Queen Elizabeth im Gutenberg-Museum

Wenn Staatsgäste nach Mainz kommen, so wie Bundespräsident Frank-Walter Steinmeier im März 2018, werden sie gerne ins Gutenberg-Museum geführt. Vor 40 Jahren kam auch Queen Elizabeth bei Ihrem Deutschlandbesuch dort vorbei. Viele Mainzer erinnern sich bis heute an diesen Tag und an die legendäre Einladung des damaligen Mainzer Oberbürgermeisters Jockel Fuchs an Ihre Majestät: "Let’s go down in die Druckerwerkstatt".
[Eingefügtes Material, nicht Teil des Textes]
-- ==== Sys2Proof/Laws/Float.lean ====
section
/-! SUPPORT. The packed word as a number, and the rounded quotient's two values. -/

namespace Sys2Proof.Machine

/-- The packed word read as a number: exponent and fraction do not overlap. -/
theorem packF32_toNat {e : Nat} (q : Nat) (he : e ≤ 32) :
    (packF32 e q).toNat = (e + 95) * 2 ^ 23 + q % 2 ^ 23 := by
  have hlt : q % 2 ^ 23 < 2 ^ 23 := Nat.mod_lt _ (by decide)
  rw [packF32, ← Nat.shiftLeft_add_eq_or_of_lt hlt, Nat.shiftLeft_eq, BitVec.toNat_ofNat]
  exact Nat.mod_eq_of_lt (by omega)

theorem roundShift_rtz (n sh : Nat) : roundShift .rtz n sh = n / 2 ^ sh := by
  simp [roundShift, roundsUp, Nat.shiftRight_eq_div_pow]

/-- Under RNE the quotient is rounded up exactly past the half, or on the half when it is odd. -/
theorem roundShift_rne (n sh : Nat) : roundShift .rne n sh =
    if 2 ^ (sh - 1) < n % 2 ^ sh ∨ (n % 2 ^ sh = 2 ^ (sh - 1) ∧ n / 2 ^ sh % 2 = 1)
      then n / 2 ^ sh + 1 else n / 2 ^ sh := by
  simp [roundShift, roundsUp, Nat.shiftRight_eq_div_pow]

/-- The three forms of a conversion's result. -/
theorem f32bits_cases (m : F32Mode) (u : Word32) :
    (u.toNat = 0 ∧ f32bits m u = 0) ∨
    (u.toNat ≠ 0 ∧ Nat.log2 u.toNat ≤ 23 ∧
      f32bits m u = packF32 (Nat.log2 u.toNat) (u.toNat * 2 ^ (23 - Nat.log2 u.toNat))) ∨
    (23 < Nat.log2 u.toNat ∧ f32bits m u =
      if roundShift m u.toNat (Nat.log2 u.toNat - 23) = 2 ^ 24
        then packF32 (Nat.log2 u.toNat + 1) (2 ^ 23)
        else packF32 (Nat.log2 u.toNat) (roundShift m u.toNat (Nat.log2 u.toNat - 23))) := by
  unfold f32bits
  by_cases h0 : u.toNat = 0
  · exact .inl ⟨h0, by simp [h0]⟩
  · by_cases he : Nat.log2 u.toNat ≤ 23
    · exact .inr (.inl ⟨h0, he, by simp [h0, he, Nat.shiftLeft_eq]⟩)
    · exact .inr (.inr ⟨Nat.lt_of_not_le he, by simp [h0, he]⟩)

end Sys2Proof.Machine
end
Doch seit diesem royalen Besuch hat sich nichts Wesentliches getan im Museum. Dieselben Vitrinen, dieselbe Ausstattung. Eine Gebäudesanierung des Museumsbaus aus dem Jahre 1962 ist dringend nötig. Geschätzte Kosten: 40 bis 50 Millionen Euro. Die kann das hoch verschuldete Mainz nicht aufbringen, gerade mal fünf Millionen hat man zur Verfügung. Gelder, die eigentlich für den Brandschutz des Museums vorgesehen sind. Mit dieser Summe soll jetzt ein architektonisches Ausrufezeichen für die Aufbewahrung der wertvollen Gutenbergbibeln ganz in der Nähe des Doms entstehen, etwa so hoch wie der benachbarte Renaissancebau des Römischen Kaisers. Auch einen Namen hat das Projekt bereits: Bibelturm.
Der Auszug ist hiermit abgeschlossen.